Он остановился и вызывающе окинул взглядом круг слушателей, но все молчали. Кое-кто робко ухмыльнулся, переминаясь с ноги на ногу, а на лице Агно была написана глубокая уверенность в том, что в его вожде нет ничего, напоминающего свинью.
— Я съел много рыб, — продолжал Башти, — но ни одна рыбья чешуйка не выросла на моей коже. И жабры не появились на моей шее. И вы все, глядя на меня, знаете, что никогда не вырастал у меня плавник на спине. Наласу, бери собаку. Агэ, отнеси свинью в мой дом. Я съем ее сегодня. Агно, пусть режут собак, чтобы люди получили еду вовремя.
Затем, собравшись уйти, он перешел на английский морской жаргон и сурово кинул через плечо:
— Мой говорит, мой много сердит на тебя.
Глава XVII
Слепой Наласу медленно побрел прочь, держа в одной руке палку, которой нащупывал дорогу, а в другой неся вниз головой Джерри за связанные лапы.
Но, в отличие от мальчика Ламаи, старик не потащил Джерри прямо к себе домой. У первого же ручья, протекавшего среди низких холмов, он остановился и напоил Джерри. И Джерри забылся, с наслаждением ощущая холодную влагу на языке, во рту и в горле. Тем не менее подсознательно в нем нарастало впечатление, что этот чернокожий добрее Ламаи, добрее Агно и Башти, добрее всех, кого он встречал в Сомо.

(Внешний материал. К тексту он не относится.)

/-! ### EX format -/

/-- C, Q and W are zero. -/
def EX.cqw0 (f : EX) : Bool := decide (f.c = 0) && decide (f.q = 0) && decide (f.w = 0)
/-- R150, ZSET. -/
def EX.okZset (f : EX) : Bool :=
  decide (f.sub = 0) && decide (f.d = 0) && even6 f.a && decide (f.b = 0) && f.cqw0 && decide (f.imm.toNat ≤ 7)
/-- R150, ZSETS. -/
def EX.okZsets (f : EX) : Bool :=
  decide (f.sub.toNat ≤ 3) && decide (f.d = 0) && even6 f.a && f.cqw0 && decide (f.imm.toNat ≤ 7)
/-- R150, ZREW. -/
def EX.okZrew (f : EX) : Bool :=
  decide (f.sub = 0) && decide (f.d = 0) && decide (f.a = 0) && decide (f.b = 0) && f.cqw0 && decide (f.imm.toNat ≤ 7)
/-- R150, ZPOS with SUB 0. -/
def EX.okZposRead (f : EX) : Bool :=
  decide (f.sub = 0) && even6 f.d && decide (f.a = 0) && decide (f.b = 0) && f.cqw0 && decide (f.imm.toNat ≤ 7)
/-- R150, ZPOS with SUB 1. -/
def EX.okZposSet (f : EX) : Bool :=
  decide (f.sub = 1) && decide (f.d = 0) && even6 f.a && decide (f.b = 0) && f.cqw0 && decide (f.imm.toNat ≤ 7)
/-- R150, ZPOS with SUB 2. -/
def EX.okZposEnd (f : EX) : Bool :=
  decide (f.sub = 2) && decide (f.a = 0) && decide (f.b = 0) && f.cqw0 && decide (f.imm.toNat ≤ 7)
/-- R156: a channel number from 1 to 31, and the die bit of CHOPEN only. -/
def EX.okChan (f : EX) (die : Bool) : Bool :=
  decide (f.sub = 0) && decide (f.d = 0) && decide (f.a = 0) && decide (f.b = 0) && f.cqw0 &&
  decide (f.imm.toNat / 512 = 0) && decide (f.imm.toNat / 32 % 8 = 0) && decide (f.imm.toNat % 32 ≠ 0) &&
  (die || decide (f.imm.toNat / 256 = 0))
/-- R177. -/
def EX.okBar (f : EX) (maxN : Nat) : Bool :=
  decide (f.sub = 0) && decide (f.d = 0) && decide (f.a = 0) && decide (f.b = 0) && f.cqw0 &&
  decide (f.imm.toNat ≤ maxN)
/-- R181. -/
def EX.okSb (f : EX) (d c : Bool) : Bool :=
  decide (f.sub.toNat ≤ 1) && (d || decide (f.d = 0)) && even6 f.a && (c || decide (f.c = 0)) && decide (f.q = 0) &&
  decide (f.w = 0) && decide (f.imm = 0)
/-- R182. -/
def EX.okWaitv (f : EX) : Bool := even6 f.a && decide (f.q = 0) && decide (f.w = 0) && decide (f.imm = 0)
/-- R186, BATT. -/
def EX.okBatt (f : EX) : Bool := decide (f.sub = 0) && decide (f.d = 0) && decide (f.b = 0) && f.cqw0
/-- R186, BPOST. -/
def EX.okBpost (f : EX) : Bool :=
  decide (f.sub = 0) && even6 f.d && even6 f.b && decide (f.c = 0) && decide (f.q = 0) && decide (f.w.toNat ≤ 7)
/-- R186, BREAD. -/
def EX.okBread (f : EX) : Bool := decide (f.sub = 0) && quad6 f.d && decide (f.b = 0) && f.cqw0
/-- R186, BDET. -/
def EX.okBdet (f : EX) : Bool := decide (f.sub.toNat ≤ 1) && decide (f.b = 0) && f.cqw0
/-- R186, BVSEG. -/
def EX.okBvseg (f : EX) : Bool :=
  decide (f.sub = 0) && tripleOk f.d && decide (f.a = 0) && decide (f.b = 0) && decide (f.c = 0) && decide (f.q = 0) &&
  decide (f.w.toNat ≤ 7) && decide (f.imm.toNat ≤ 2)
/-- R186, BVCMP. -/
def EX.okBvcmp (f : EX) : Bool :=
  decide (f.sub.toNat ≤ 3) && decide (f.a = 0) && decide (f.b = 0) && decide (f.c = 0) && decide (f.q = 0) &&
  decide (f.w.toNat ≤ 7) && decide (f.imm.toNat ≤ 7)
/-- IMM16 of QBIND by kind: a copy register names a completion register and an engine choice, a mailbox register its
mailbox (R203). -/
def qbindImmOk (kind : Nat) (imm : Nat) : Bool :=
  match kind with
  | 1 => decide (imm < 256) && decide (imm / 4 % 4 = 0) && decide (imm % 4 ≠ 3)
  | 3 => decide (imm < 16)
  | 4 => decide (imm < 16)
  | _ => decide (imm = 0)
/-- R203, QBIND. -/
def EX.okQbind (f : EX) : Bool :=
  decide (f.sub.toNat ≤ 4) && decide (f.d = 0) && decide (f.a = 0) && decide (f.b = 0) && decide (f.c = 0) &&
  decide (f.w = 0) && qbindImmOk f.sub.toNat f.imm.toNat
/-- B, C, W and IMM16 are zero, and SUB is 0. -/
def EX.okQ (f : EX) : Bool :=
  decide (f.sub = 0) && decide (f.b = 0) && decide (f.c = 0) && decide (f.w = 0) && decide (f.imm = 0)
/-- R203, QPUSH. -/
def EX.okQpush (f : EX) : Bool := f.okQ && decide (f.d = 0) && even6 f.a
/-- R203, QPOP. -/
def EX.okQpop (f : EX) : Bool := f.okQ && even6 f.d && decide (f.a = 0)
/-- R203, QTRY. -/
def EX.okQtry (f : EX) : Bool := f.okQ && quad6 f.d && decide (f.a = 0)
/-- R203, QSTAT. -/
def EX.okQstat (f : EX) : Bool := f.okQ && decide (f.a = 0)
/-- R210, the linear COPY. -/
def EX.okCopyLinear (f : EX) : Bool :=
  decide (f.sub = 0) && even6 f.a && even6 f.b && even6 f.c && decide (f.w = 0) && decide (f.imm.toNat ≤ 7)
/-- R210, the forms that name only a descriptor: the described COPY (SUB 1) and COPYG (SUB 0). -/
def EX.okCopyAt (f : EX) (sub : Nat) : Bool :=
  decide (f.sub.toNat = sub) && even6 f.a && decide (f.b = 0) && decide (f.c = 0) && decide (f.w = 0) && decide (f.imm = 0)
/-- R210, COPYS (with a tensor identifier in pair B) and COPYR. -/
def EX.okShard (f : EX) (tid : Bool) : Bool :=
  decide (f.sub.toNat ≤ 1) && even6 f.a && (if tid then even6 f.b else decide (f.b = 0)) &&
  (decide (f.sub = 1) || decide (f.c = 0)) && decide (f.w = 0)
/-- W names one of the tiles acc0 to acc3 (R45). -/
def EX.tileName (f : EX) : Bool := decide (f.w.toNat ≤ 3)
/-- R233. -/
def EX.okMloop (f : EX) : Bool :=
  decide (f.sub = 0) && decide (f.a.toNat % 4 = 0) && decide (4 ≤ f.a.toNat) && decide (f.a.toNat ≤ 48) &&
  decide (f.b = 0) && decide (f.c = 0) && decide (f.q = 0) && f.tileName && decide (f.imm.toNat ≤ 1)
/-- R236. -/
def EX.okMst (f : EX) : Bool :=
  decide (f.sub = 0) && even6 f.a && decide (2 ≤ f.a.toNat) && decide (f.a.toNat ≤ 54) && decide (f.b = 0) &&
  decide (f.c = 0) && decide (f.q = 0) && f.tileName && decide (f.imm = 0)
/-- R234. -/
def EX.okMzero (f : EX) : Bool :=
  decide (f.sub = 0) && decide (f.d = 0) && decide (f.a = 0) && decide (f.b = 0) && decide (f.c = 0) &&
  decide (f.q = 0) && f.tileName && decide (f.imm = 0)
/-- R235. -/
def EX.okMrd (f : EX) : Bool :=
  decide (f.sub.toNat ≤ 1) && decide (f.d = 0) && decide (f.c = 0) && decide (f.q = 0) && f.tileName &&
  decide (f.imm.toNat < 128)
/-- R237. -/
def EX.okMwait (f : EX) : Bool :=
  decide (f.sub.toNat ≤ 1) && (decide (f.sub = 1) || decide (f.w = 0)) && decide (f.d = 0) && decide (f.a = 0) &&
  decide (f.b = 0) && decide (f.c = 0) && decide (f.q = 0) && f.tileName && decide (f.imm = 0)
/-- R238. -/
def EX.okMstat (f : EX) : Bool :=
  decide (f.sub = 0) && even6 f.d && decide (f.a = 0) && decide (f.b = 0) && decide (f.c = 0) && decide (f.q = 0) &&
  f.tileName && decide (f.imm = 0)
/-- R249. -/
def EX.okRcrt (f : EX) : Bool :=
  decide (f.sub.toNat ≤ 1) && decide (f.b.toNat < 16) && decide (f.c.toNat ≤ 8) && decide (f.q = 0) && decide (f.w = 0) &&
  (decide (f.c ≠ 0) || decide (f.b = 0))
/-- R250 and R270: D where named, IMM16 up to `maxImm` and W up to `maxW`, every other field zero. -/
def EX.okHelper (f : EX) (d : Bool) (maxImm maxW : Nat) : Bool :=
  decide (f.sub = 0) && (d || decide (f.d = 0)) && decide (f.a = 0) && decide (f.b = 0) && decide (f.c = 0) &&
  decide (f.q = 0) && decide (f.w.toNat ≤ maxW) && decide (f.imm.toNat ≤ maxImm)
/-- The number of octets that a mask names (R268). -/
def octetCount (m : BitVec 16) : Nat := (List.range 16).countP (fun k => m.getLsbD k)
/-- R268. -/
def EX.okRgnOpen (f : EX) : Bool :=
  decide (f.sub = 0) && decide (f.a = 0) && decide (f.b = 0) && decide (f.q = 0) && decide (f.c.toNat ≤ 60) &&
  (if f.c = 0 then decide (f.d = 0) else decide (1 ≤ f.d.toNat) && decide (f.d.toNat + f.c.toNat ≤ 61)) &&
  decide (octetCount f.imm ≤ 4)
/-- R269. -/
def EX.okRgnClose (f : EX) : Bool :=
  decide (1 ≤ f.sub.toNat) && decide (f.sub.toNat ≤ 6) && decide (f.c.toNat ≤ 60) && decide (f.q = 0) &&
  decide (f.w = 0) && decide (f.imm.toNat ≤ 1) && (decide (f.imm = 1) || decide (f.b = 0)) &&
  (if f.c = 0 then decide (f.d = 0) && decide (f.a = 0)
   else decide (f.d.toNat + f.c.toNat ≤ 64) && decide (f.a.toNat + f.c.toNat ≤ 64))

Пил он до тех пор, пока не мог уже больше вместить ни капли, и, напившись, в благодарность лизнул Наласу — не с жаром и страстью, как лизнул бы руку шкипера, но с должной признательностью за животворный напиток. Старик усмехнулся с довольным видом, погрузил Джерри в воду и, поддерживая его голову на поверхности, разрешил ему так лежать долгие блаженные минуты.
От ручья до дома Наласу — порядочное расстояние — старик по-прежнему нес его со связанными ногами, но уже не головой вниз, а прижав одной рукой к груди. Он хотел привязать к себе собаку. Наласу, много лет одиноко просидевший во тьме, думал об окружавшем его мире гораздо больше и знал его гораздо лучше, чем если бы был зрячим. Ему собака была нужна. Он испробовал несколько лесных собак, но они мало ценили его доброту и неизменно от него удирали. Последняя оставалась дольше всех, ибо он обращался с ней с величайшей добротой, но и она убежала раньше, чем он ее натренировал. И вот он услышал, что собака белого господина иная. Она никогда не удирала от опасности и считалась умнее всех собак Сомо.
Изобретенный Ламаи способ привязывать собаку с помощью палки распространился по деревне, и теперь в доме Наласу Джерри снова очутился привязанным к палке. Но была разница. Слепой никогда не терял терпения и каждый день часами просиживал на корточках и ласкал Джерри. Однако, даже не делай он этого, Джерри, евший его хлеб и привыкший уже к перемене хозяев, готов был видеть в Наласу своего господина. Джерри прекрасно понимал, что господство Агно кончилось с той поры, как шаман связал ему ноги и бросил в кучу к остальным беспомощным собакам на убойной площадке. А Джерри, с первых дней своей жизни не остававшийся без хозяина, чувствовал настойчивую потребность в хозяине.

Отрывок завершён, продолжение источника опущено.